In near despair, I turned to Wikipedia. It has an article including the claim that srs reduces the suicide rate. But the cites are websites that no longer exist.

I’m gonna take a short break (all this searching on transsexual suicide is depressing) and then try a different search engine and new terms.

I noticed a lot of mentions that the subject was not well studied when I was searching, as well. Thus the non-scholarly report to which I linked was the best I could do.

Regards,
Shodan

After more googling, I found a google book. It cites a cite not available in the preview.

It says that “treatment” decreases the suicide rate for transmen from 15% to 1%. Treatment seems to mean hormonal therapy here.

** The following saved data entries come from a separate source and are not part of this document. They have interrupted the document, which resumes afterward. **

-- ==== Sys2Proof/Word.lean ====
section
/-! DEFINITION. The word types of the block (00_scope.md section 7: `u4`, `u8`, `u16`). -/

namespace Sys2Proof

/-- `u4`: one nibble. -/
abbrev Nibble := BitVec 4

/-- `u8`: one byte of the wire, of a slot or of the framebuffer. -/
abbrev Byte := BitVec 8

/-- `u16`: a CRC value or the version word. -/
abbrev Half := BitVec 16

end Sys2Proof
end

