-- ==== Sys2Proof/Laws/Ops.lean ====
section
/-! SUPPORT. One lemma for each shared operation: what it can change (everything else stands as it stood), and the cases of
the operations that branch. -/

namespace Sys2Proof.Machine

/-! ### The catalog's lengths -/

/-- A request payload fits a slot's 20 bytes, for every id (R18, R24). -/
theorem reqLen_le (cfg : Config) (id : Byte) : reqLen cfg id ≤ 20 := by
  unfold reqLen
  split
  · rename_i c _; cases c <;> decide
  · split
    · omega
    · omega

/-- A response payload fits a slot's 2 bytes, for every id (R18, R25). -/
theorem respLen_le (cfg : Config) (id : Byte) : respLen cfg id ≤ 2 := by
  unfold respLen
  split
  · rename_i c _; cases c <;> decide
  · split
    · omega
    · omega

/-- A payload byte that is there is read as it is. -/
theorem payloadByte_of_lt (id : Byte) (p : List Byte) (k : Nat) (h : k < p.length) : payloadByte id p k = p[k] := by
  simp [payloadByte, h]

/-! ### Rendering -/

theorem State.updateTask_frame (s : State) (line : Fin 4) (x : LineCtx) (b : Bool) (r : Option BlinkRec) :
    s.updateTask line x b r =
      { s with
        task := (s.updateTask line x b r).task
        schedArmed := (s.updateTask line x b r).schedArmed
        out := (s.updateTask line x b r).out } := by
  cases r with
  | none => rfl
  | some r =>
    simp only [State.updateTask]
    split
    · split <;> rfl
    · rfl

/-- `RENDER_LINE` changes the canvas, the line's task and the scheduler request, and nothing else. -/
theorem State.renderLine_frame (s : State) (line : Fin 4) (content : Vector Byte 20) (b : Bool) :
    s.renderLine line content b =
      { s with
        fb := (s.renderLine line content b).fb
        ver := (s.renderLine line content b).ver
        task := (s.renderLine line content b).task
        schedArmed := (s.renderLine line content b).schedArmed
        out := (s.renderLine line content b).out } := by
  unfold State.renderLine
  dsimp only
  rw [State.updateTask_frame]
  rfl

theorem State.putLineAt_frame (s : State) (line : Fin 4) (content : Vector Byte 20) :
    s.putLineAt line content =
      { s with
        fb := (s.putLineAt line content).fb
        ver := (s.putLineAt line content).ver
        task := (s.putLineAt line content).task
        schedArmed := (s.putLineAt line content).schedArmed
        out := (s.putLineAt line content).out
        linebuf := (s.putLineAt line content).linebuf
        cacheValid := (s.putLineAt line content).cacheValid } := by
  unfold State.putLineAt
  split
  · rfl
  · rw [State.renderLine_frame]; rfl

/-- `PUT_LINE`: a rejected call changes nothing; an accepted one is `putLineAt` on the padded text. -/
theorem State.putLine_cases (s : State) (text : List Byte) (line : Nat) :
    ((N_LINES ≤ line ∨ LINE_BUDGET < text.length) ∧ s.putLine text line = (s, false)) ∨
    (∃ h : line < 4, text.length ≤ LINE_BUDGET ∧
      s.putLine text line = (s.putLineAt ⟨line, h⟩ (padLine text), true)) := by
  unfold State.putLine
  split
  · next h => exact .inr ⟨h.1, h.2, rfl⟩
  · next h =>
    refine .inl ⟨?_, rfl⟩
    simp only [N_LINES, LINE_BUDGET] at h ⊢
    omega

theorem State.putLine_frame (s : State) (text : List Byte) (line : Nat) :
    (s.putLine text line).1 =
      { s with
        fb := (s.putLine text line).1.fb
        ver := (s.putLine text line).1.ver
        task := (s.putLine text line).1.task
        schedArmed := (s.putLine text line).1.schedArmed
        out := (s.putLine text line).1.out
        linebuf := (s.putLine text line).1.linebuf
        cacheValid := (s.putLine text line).1.cacheValid } := by
  rcases s.putLine_cases text line with ⟨-, h⟩ | ⟨h4, -, h⟩
  · rw [h]
  · rw [h]; exact State.putLineAt_frame s _ _

theorem State.withCanvas_frame (s : State) (cv : Canvas) :
    s.withCanvas cv = { s with fb := (s.withCanvas cv).fb, ver := (s.withCanvas cv).ver } := rfl

theorem State.putQr_frame (s : State) (v off : Nat) (k : Byte) :
    (s.putQr v off k).1 = { s with fb := (s.putQr v off k).1.fb, ver := (s.putQr v off k).1.ver } := by
  unfold State.putQr
  split
  · rfl
  · exact State.withCanvas_frame s _

theorem State.fbClear_frame (s : State) :
    s.fbClear =
      { s with
        fb := s.fbClear.fb
        ver := s.fbClear.ver
        task := s.fbClear.task
        linebuf := Vector.replicate 4 (Vector.replicate 20 0)
        cacheValid := Vector.replicate 4 false } := by
  have h : ∀ cv : Canvas,
      ({ s.withCanvas cv with
        linebuf := Vector.replicate 4 (Vector.replicate 20 0)
        cacheValid := Vector.replicate 4 false
        task := s.task.map fun t => { t with live := false } } : State) =
      { s with
        fb := cv.fb
        ver := cv.ver
        task := s.task.map fun t => { t with live := false }
        linebuf := Vector.replicate 4 (Vector.replicate 20 0)
        cacheValid := Vector.replicate 4 false } := fun _ => rfl
  unfold State.fbClear
  rw [h]

theorem State.tickLine_frame (s : State) (line : Fin 4) :
    s.tickLine line =
      { s with fb := (s.tickLine line).fb, ver := (s.tickLine line).ver, task := (s.tickLine line).task } := by
  unfold State.tickLine
  split <;> rfl

/-- `BLINK_TICK` changes the phase, the tasks and the canvas, and nothing else. -/
theorem State.blinkTick_frame (s : State) :
    s.blinkTick =
      { s with
        blinkPhase := !s.blinkPhase
        fb := s.blinkTick.fb
        ver := s.blinkTick.ver
        task := s.blinkTick.task } := by
  unfold State.blinkTick
  rw [State.tickLine_frame, State.tickLine_frame _ 2, State.tickLine_frame _ 1, State.tickLine_frame _ 0]
  rfl

/-! ### The dispatcher port -/

/-- What the dispatcher's rendering may change. -/
theorem State.runCall_frame (s : State) (c : RenderCall) :
    s.runCall c =
      { s with
        fb := (s.runCall c).fb
        ver := (s.runCall c).ver
        task := (s.runCall c).task
        schedArmed := (s.runCall c).schedArmed
        out := (s.runCall c).out
        linebuf := (s.runCall c).linebuf
        cacheValid := (s.runCall c).cacheValid } := by
  cases c with
  | putLine text line => exact State.putLine_frame s text line
  | renderLine line content b => simp only [State.runCall]; rw [State.renderLine_frame]
  | putQr v off k => simp only [State.runCall]; rw [State.putQr_frame]
  | fbClear => simp only [State.runCall]; rw [State.fbClear_frame]

theorem State.runCalls_frame (cs : List RenderCall) (s : State) :
    cs.foldl State.runCall s =
      { s with
        fb := (cs.foldl State.runCall s).fb
        ver := (cs.foldl State.runCall s).ver
        task := (cs.foldl State.runCall s).task
        schedArmed := (cs.foldl State.runCall s).schedArmed
        out := (cs.foldl State.runCall s).out
        linebuf := (cs.foldl State.runCall s).linebuf
        cacheValid := (cs.foldl State.runCall s).cacheValid } := by
  induction cs generalizing s with
  | nil => rfl
  | cons c cs ih =>
    rw [List.foldl_cons, ih (s.runCall c), State.runCall_frame s c]

theorem State.referenceDispatch_frame (s : State) (id : Byte) (p : List Byte) :
    (s.referenceDispatch id p).1 =
      { s with
        fb := (s.referenceDispatch id p).1.fb
        ver := (s.referenceDispatch id p).1.ver
        task := (s.referenceDispatch id p).1.task
        schedArmed := (s.referenceDispatch id p).1.schedArmed
        out := (s.referenceDispatch id p).1.out
        linebuf := (s.referenceDispatch id p).1.linebuf
        cacheValid := (s.referenceDispatch id p).1.cacheValid
        keyReads := (s.referenceDispatch id p).1.keyReads } := by
  unfold State.referenceDispatch
  split
  · rfl
  · dsimp only; rw [State.putLine_frame]
  · rfl
  · dsimp only; rw [State.fbClear_frame]
  all_goals rfl

/-- `DISPATCH` never touches a slot, the RX or TX registers, the drain cursor, the phase or the layout. -/
theorem State.dispatch_frame (s : State) (id : Byte) (p : List Byte) :
    (s.dispatch id p).1 =
      { s with
        fb := (s.dispatch id p).1.fb
        ver := (s.dispatch id p).1.ver
        task := (s.dispatch id p).1.task
        schedArmed := (s.dispatch id p).1.schedArmed
        out := (s.dispatch id p).1.out
        linebuf := (s.dispatch id p).1.linebuf
        cacheValid := (s.dispatch id p).1.cacheValid
        keyReads := (s.dispatch id p).1.keyReads
        replies := (s.dispatch id p).1.replies } := by
  unfold State.dispatch
  dsimp only
  split
  · dsimp only; rw [State.runCalls_frame]; rfl
  · rw [State.referenceDispatch_frame]; rfl

/-! ### The response machine -/

/-- The three things `TX_NEXT` can do: nothing; start a slot that is `TO_BE_SEND`; stream a byte of the slot under
`tx_idx`. -/
theorem State.txNext_cases (s : State) :
    ((s.slot s.txIdx).ack.idle = true ∧ (s.slot (ringNext s.txIdx)).ack ≠ .toBeSend ∧ s.txNext = (s, none)) ∨
    (∃ i : Fin 3, (s.slot i).ack = .toBeSend ∧
      (i = s.txIdx ∨ (s.slot s.txIdx).ack.idle = true ∧ i = ringNext s.txIdx) ∧
      s.txNext = ({ s.setAck i .sending with txIdx := i, txCursor := 1 }, some STX)) ∨
    ((s.slot s.txIdx).ack = .sending ∧ s.txNext = s.txStream) := by
  unfold State.txNext State.txSelect
  cases hack : (s.slot s.txIdx).ack <;> simp only [Ack.idle, if_true, if_false, Bool.false_eq_true]
  · by_cases hn : (s.slot (ringNext s.txIdx)).ack = .toBeSend
    · refine .inr (.inl ⟨ringNext s.txIdx, hn, .inr ⟨trivial, rfl⟩, ?_⟩)
      have : ({ s with txIdx := ringNext s.txIdx, txCursor := 0 } : State).slot (ringNext s.txIdx) =
        s.slot (ringNext s.txIdx) := rfl
      simp only [hn, if_true, this]
      rfl
    · simp [hn]
  · refine .inr (.inl ⟨s.txIdx, hack, .inl rfl, ?_⟩)
    simp only [hack, if_true]
    rfl
  · simp [hack]
  · by_cases hn : (s.slot (ringNext s.txIdx)).ack = .toBeSend
    · refine .inr (.inl ⟨ringNext s.txIdx, hn, .inr ⟨trivial, rfl⟩, ?_⟩)
      have : ({ s with txIdx := ringNext s.txIdx, txCursor := 0 } : State).slot (ringNext s.txIdx) =
        s.slot (ringNext s.txIdx) := rfl
      simp only [hn, if_true, this]
      rfl
    · simp [hn]

theorem State.txStream_frame (s : State) :
    s.txStream.1 =
      { s with
        slots := s.txStream.1.slots
        txCursor := s.txStream.1.txCursor
        txBuf := s.txStream.1.txBuf
        txLen := s.txStream.1.txLen } := by
  unfold State.txStream
  dsimp only
  split <;> split <;> rfl

theorem State.txNext_frame (s : State) :
    s.txNext.1 =
      { s with
        slots := s.txNext.1.slots
        txIdx := s.txNext.1.txIdx
        txCursor := s.txNext.1.txCursor
        txBuf := s.txNext.1.txBuf
        txLen := s.txNext.1.txLen } := by
  rcases s.txNext_cases with ⟨-, -, h⟩ | ⟨i, -, -, h⟩ | ⟨-, h⟩
  · rw [h]
  · rw [h]; rfl
  · rw [h, State.txStream_frame]

/-- `TX_PUMP` changes the TX registers, the slots' `ack` and the transmit port only. -/
theorem State.txPump_frame (s : State) :
    s.txPump =
      { s with
        slots := s.txPump.slots
        txIdx := s.txPump.txIdx
        txCursor := s.txPump.txCursor
        txBuf := s.txPump.txBuf
        txLen := s.txPump.txLen
        txBusy := s.txPump.txBusy
        out := s.txPump.out } := by
  have h := s.txNext_frame
  unfold State.txPump
  rcases hn : s.txNext with ⟨s1, _ | b⟩
  · rw [hn] at h
    dsimp only at h ⊢
    rw [h]; rfl
  · rw [hn] at h
    dsimp only at h ⊢
    rw [h]; rfl

theorem State.arm_frame (s : State) (i : Fin 3) :
    s.arm i =
      { s with
        slots := (s.arm i).slots
        txIdx := (s.arm i).txIdx
        txCursor := (s.arm i).txCursor
        txBuf := (s.arm i).txBuf
        txLen := (s.arm i).txLen
        txBusy := (s.arm i).txBusy
        out := (s.arm i).out } := by
  unfold State.arm
  dsimp only
  split
  · rfl
  · rw [State.txPump_frame]; rfl
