-- ==== Sys2Proof/Tests/Slice0.lean ====
section
/-! SUPPORT. Tests of one step each. Expected values come from spec/: the vectors of 95_test_vectors.md (V, E), the frames of
R173 and the worked examples of the rules, under the default parameters and the test ROMs of 95_test_vectors.md section 4.
First the well-formedness smoke tests, then words written out from the encodings, then the operations, then one witness for
the hypotheses of every obligation that has some. -/

namespace Sys2Proof.Tests

open Sys2Proof Sys2Proof.Machine

set_option Elab.async false

/-! ### Fixtures -/

/-- `k` ASCII hex digits of a number, most significant first. -/
def ascii (k n : Nat) : List Byte :=
  (List.range k).reverse.map fun j =>
    BitVec.ofNat 8 (if n / 16 ^ j % 16 < 10 then 48 + n / 16 ^ j % 16 else 55 + n / 16 ^ j % 16)

/-- An entry of the test glyph ROM from its columns. -/
def entry (cols : List Nat) (blinking trimmable : Bool) : GlyphEntry where
  width := cols.length
  bitmap := Vector.ofFn fun i => BitVec.ofNat 8 (if i.val % 2 = 0 then cols.getD (i.val / 2) 0 else cols.getD (i.val / 2) 0 / 256)
  isBlinking := blinking
  trimmable := trimmable

/-- The test glyph ROM `TG` (95_test_vectors.md section 4), the codes the tests use. -/
def testGlyphs : Vector GlyphEntry 256 :=
  ((((((((Vector.replicate 256 GlyphEntry.blank).set 0x2A (entry [0x00A, 0x004] true false)).set
    0x41 (entry [0x1FE, 0x011, 0x1FE] false false)).set 0x48 (entry [0x1FF, 0x010, 0x1FF] false false)).set
    0x49 (entry [0x1FF] false false)).set 0x80 (entry [0, 0x03C, 0x07E, 0x03C, 0] false true)).set
    0x81 (entry [0x0FF, 0x081, 0x081, 0x0FF] true true)).set 0x82 (entry [0, 0, 0, 0] false false)).set
    0x83 (entry [0, 0, 0, 0] false true)

/-- The test QR ROM `TQ` (95_test_vectors.md section 4). -/
def testQr : Vector (Vector (Vector Byte 45) 6) 5 :=
  Vector.ofFn fun v => Vector.ofFn fun row => Vector.ofFn fun col =>
    BitVec.ofNat 8 (17 * (v.val + 3) + 31 * row.val + 7 * col.val)

/-- The default parameters with the test ROMs. -/
def testConfig : Config := { Config.default with glyph := testGlyphs, qr := testQr }

/-- The state after reset with the test ROMs. -/
def s0 : State := State.resetWith testConfig

/-- A line content from its first bytes. -/
def line20 (bs : List Byte) : Vector Byte 20 := Vector.ofFn fun i => bs[i.val]?.getD 0

/-- 17 glyph codes from the first ones. -/
def codes17 (bs : List Byte) : Vector Byte 17 := Vector.ofFn fun i => bs[i.val]?.getD 0

/-- What `f` reads from the next state, if there is one. -/
def sees {α : Type} (o : Host.Outcome State Fault Refusal) (f : State → α) : Option α := (nextOf o).map f

/-- Reset with slot 0 as given. -/
def withSlot (sl : Slot) : State := { s0 with slots := s0.slots.set 0 sl }

/-- Slot 0 of a decoded request, armed or not. -/
def slotOf (cmd pn : Byte) (err : Bool) (resp : Vector Byte 2) (ack : Ack) : Slot :=
  { Slot.cleared 0 with cmd := cmd, pn := pn, err := err, resp := resp, ack := ack }

/-- The three `ack`s as given, a byte in flight or not, RX and TX at the given slots. -/
def ring (a b c : Ack) (rx tx : Fin 3) (busy : Bool) : State :=
  { s0 with
    slots := #v[{ Slot.cleared 0 with ack := a }, { Slot.cleared 0 with ack := b }, { Slot.cleared 0 with ack := c }]
    rxIdx := rx, txIdx := tx, txBusy := busy }

/-- A field of a frame open in slot 0. -/
def inField (x : RxState) (nib : BitVec 2) (acc : Byte) (sl : Slot) : State :=
  { withSlot sl with rxState := x, delim := true, nibCnt := nib, acc := acc }

/-! ### Well-formedness: each check refuses an ill-formed term -/

theorem test_wf_format_flag_clear :
    Instr.wf (.fmtInv 0xFE 0 0 (codes17 [])) = false ∧ Instr.wf (.fmtAl 0xFD 0 0 (codes17 [])) = false ∧
    Instr.wf (.fmtAr 0xFB 0 0 (codes17 [])) = false ∧ Instr.wf (.fmtBlink 0xF7 0 0 (codes17 [])) = false := by decide
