-- ==== Sys2Proof/Machine/HostLink.lean ====
section
/-! DEFINITION. The Host Link (10): the receiver's states, discards, the gap limit, and reply frames on HTXD. -/

namespace Sys2Proof.Machine

/-! ## Reception (R169, R170) -/

/-- SOF. -/
def sofByte : Byte := 0xA5

/-- The receive state becomes HUNT or a frame in assembly. -/
def setRx (s : State) (rx : Option Assembly) : State := { s with link := { s.link with rx := rx } }

/-- A frame in assembly is discarded: HUNT, and the counter advances (R170, R171). -/
def discardFrame (s : State) : State := countDiscard (setRx s none)

/-- A frame begins: state LEN, the running check at FFFFh, the gap measured from here (R169). -/
def beginFrame (now : Word) : Assembly := ⟨.len, 0, 0, 0, [], crc16Start, 0, now⟩

/-- A byte is taken into the running check and the gap is measured from it (R169). -/
def Assembly.taking (a : Assembly) (now : Word) (b : Byte) (next : Awaited) : Assembly :=
  { a with awaited := next, check := crc16Byte a.check b, gapSince := now }

/-- The state after the byte that leaves `received` body bytes received: BODY until LEN less 2 of them have
come, then CHK1 (R169). -/
def afterBody (len : Byte) (received : Nat) : Awaited := if received + 2 < len.toNat then .body else .chk1

/-- The CHK2 byte ends the frame (R169, R170): handed over when the check matches and the tag is not 0. -/
def frameEnds (s : State) (a : Assembly) (low : Byte) : State :=
  if half a.chkHigh low = a.check then receiveFrame a.tag a.kind a.body (setRx s none) else discardFrame s

/-- A good byte in a frame in assembly (R169). -/
def assembleByte (s : State) (a : Assembly) (b : Byte) : State :=
  let now := s.time.uptime
  match a.awaited with
  | .len =>
    if 2 ≤ b.toNat ∧ b.toNat ≤ 200 then setRx s (some { a.taking now b .tag with len := b }) else discardFrame s
  | .tag => setRx s (some { a.taking now b .kind with tag := b })
  | .kind => setRx s (some { a.taking now b (afterBody a.len 0) with kind := b })
  | .body =>
    let body := a.body ++ [b]
    setRx s (some { a.taking now b (afterBody a.len body.length) with body := body })
  | .chk1 => setRx s (some { a with awaited := .chk2, chkHigh := b, gapSince := now })
  | .chk2 => frameEnds s a b

/-- A byte arrives on HRXD (R169, R170): good when its stop bit is 1 (R167). -/
def byteReceived (s : State) (b : Byte) (stopBit : Bool) : State :=
  match s.link.rx, stopBit with
  | none, true => if b = sofByte then setRx s (some (beginFrame s.time.uptime)) else s
  | none, false => s
  | some a, true => assembleByte s a b
  | some _, false => discardFrame s

/-- The gap of the frame in assembly has lasted 5 ms (R170). Where the start bit of a further byte was taken
before the limit, the gap is not exceeded, and the frame stays for that byte. No gap is measured after CHK2,
which leaves no frame in assembly. -/
def gapExpires (s : State) (startBit : Bool) : State :=
  match s.link.rx, startBit with
  | some a, false => if (startWait a.gapSince gapLimitMs).reached s.time.uptime then discardFrame s else s
  | _, _ => s

/-! ## Reply frames (R173 to R175) -/

/-- The frame of an entry of the outgoing reply list, with its content as it stands (R172, R174, R181). A slot
entry whose slot is not DONE does not occur and has no frame. -/
def entryFrame (s : State) (e : ReplyEntry) : Option HostFrame :=
  match e with
  | .refusal tag kind status => some (replyFrame tag kind (bare status))
  | .slot i =>
    match s.slot i with
    | .done q r => some (replyFrame q.tag q.kind r)
    | _ => none

/-- With the transmitter idle, the oldest entry leaves the list and its frame starts (R172, R173). -/
def replyStarts (s : State) : State :=
  match s.link.tx, s.link.replies with
  | .idle, e :: rest =>
    match entryFrame s e with
    | some f => { s with link := { s.link with tx := .reply f, replies := rest } }
    | none => s
  | _, _ => s

/-- A reply frame ends: the transmitter is idle, or, after an OK RESTART reply, the restart begins in the same
happening (R173, R175). -/
def replyEnds (s : State) (straps : BitVec 2) : State :=
  match s.link.tx with
  | .reply f => if isRestartReply f then restartPart s straps else { s with link := { s.link with tx := .idle } }
  | _ => s

/-! ## The host line (R167) -/

/-- What the part drives on HTXD: the idle (marking) level 1, or the bits of a frame, one after the other at
the baud rate in force. -/
inductive HostLine where
  | marking
  | sending (bits : List Bool)
  deriving DecidableEq, Repr

/-- HTXD (R167, R174, R176). -/
def htxdLine (s : State) : HostLine :=
  match s.link.tx with
  | .idle => .marking
  | .reply f => .sending f.lineBits
  | .report f => .sending f.lineBits

/-- HTXD is at the idle (marking) level: no frame is on it (R167, R176). -/
def htxdIdle (s : State) : Bool := decide (htxdLine s = .marking)

/-- The byte and the stop bit that ten bits on HRXD spell: a start bit 0, the data bits from the least
significant, no parity, the stop bit (R167); `none` where no start bit stands first. They are the operands of
HOST_BYTE_RECEIVED. -/
def receivedByte (bits : List Bool) : Option (Byte × Bool) :=
  match bits with
  | [false, d0, d1, d2, d3, d4, d5, d6, d7, stop] => some (BitVec.ofBoolListLE [d0, d1, d2, d3, d4, d5, d6, d7], stop)
  | _ => none

/-! ## The meanings -/

/-- HOST_BYTE_RECEIVED (R169). -/
def execHostByteReceived (byte : Byte) (stopBit : Bool) (s : State) : Host.Outcome State Fault Refusal :=
  .next (whenRunning s fun s => byteReceived s byte stopBit)

/-- GAP_LIMIT (R170). -/
def execGapLimit (s : State) (startBit : Bool := false) : Host.Outcome State Fault Refusal :=
  .next (whenRunning s fun s => gapExpires s startBit)

/-- REPLY_FRAME_START (R173). -/
def execReplyFrameStart (s : State) : Host.Outcome State Fault Refusal := .next (whenRunning s replyStarts)

/-- REPLY_FRAME_END (R173, R175). -/
def execReplyFrameEnd (straps : BitVec 2) (s : State) : Host.Outcome State Fault Refusal :=
  .next (whenRunning s fun s => replyEnds s straps)

end Sys2Proof.Machine
end

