-- ==== Sys2Proof/Machine/Step.lean ====
section
/-! DEFINITION. One step: the command at the front of the queue is carried out. -/

namespace Sys2Proof.Machine

/-- Take the command at the front of the queue and carry it out with the queue's rest; on an empty queue the
block idles (log 2). -/
def step (s : State) : Host.Outcome State Fault Refusal :=
  match s.pending with
  | [] => .next s
  | c :: rest => exec c { s with pending := rest }

/-- The command a word spells is put at the front of the queue; a word that spells none changes nothing. -/
def State.withFetchWord (s : State) (nbits w : Nat) : State :=
  match decodeTableWord nbits w with
  | some c => { s with pending := c :: s.pending }
  | none => s

end Sys2Proof.Machine
end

This should be a link to page 28 of the book

Can you figure out what footnote it is referring to? I was hoping for a reference to the study it is apparently citing.

Regards,
Shodan

I’ll repeat what I said before:

It’s quite possible that the folks who opt for SRS tend to be folks who are finding their lives so intolerable that major surgery sounds like the only option for them; they may be folks already suffering from severe depression and suicidal tendencies, whereas the folks who don’t opt for SRS may be experiencing milder symptoms of GID.

It reminds me of disingenuous claims about how pregnant women who opt for home-birth with a midwife have lower complication rates than those who give birth in a hospital. Well, duh: most women who go into labor with complications go to the hospital, where at least they have some chance of survival. Midwife birth is great for women whose pregnancies present only mild complications, but to conclude that it’s safer across the board than hospital deliveries is a misuse of the stats.

Shodan, Here’s a pdf of the book (it’s released under GNU license, so this is legit).

Thanks. I am having trouble tracking down the actual studies cited, which are "Outcome of sex reassignment surgery.” Acta Psychiat. Scandinavia. 70:289-294. 1984, and Kuiper, M and Cohen-Kettenis, P. “Sex reassignment surgery: A study of 141 Dutch transsexuals.” Archives of Sexual Behavior. 17(5):439-457. 1988.

Maybe I will dig a bit further later.

Regards,
Shodan

I have the second article, but I can’t send it because of copyright restrictions (I paid for it). What specifically do you want to know from it?

[QUOTE=Some Study]
The
suicide rate in post-operative transsexuals at II centers has been reported as
2.1 %of those who received this procedure, based on follow-up durations of 0. 3
to 19 years (40). Suicide attempts may be more frequent in gender dysphoric
patients who are refused SRS than in those who receive it. In Lundstrom’s study
of 30 transsexuals not accepted for SRS, one committed suicide and 59% of th e
remainder attempted it at least once (46).
[/QUOTE]

From Here
Footnote 46 is

I shall search on it now

TOTALLY ASIDE FROM THE DISCUSSION:
Note that this thread (or some parts thereof) is the “launch” for Cecil’s current column (17-Aug-2012): Are transsexuals mentally ill? - The Straight Dope … based on Post #173. Congrats, Martin Hyde, on having made it to one Cecil’s immortal works!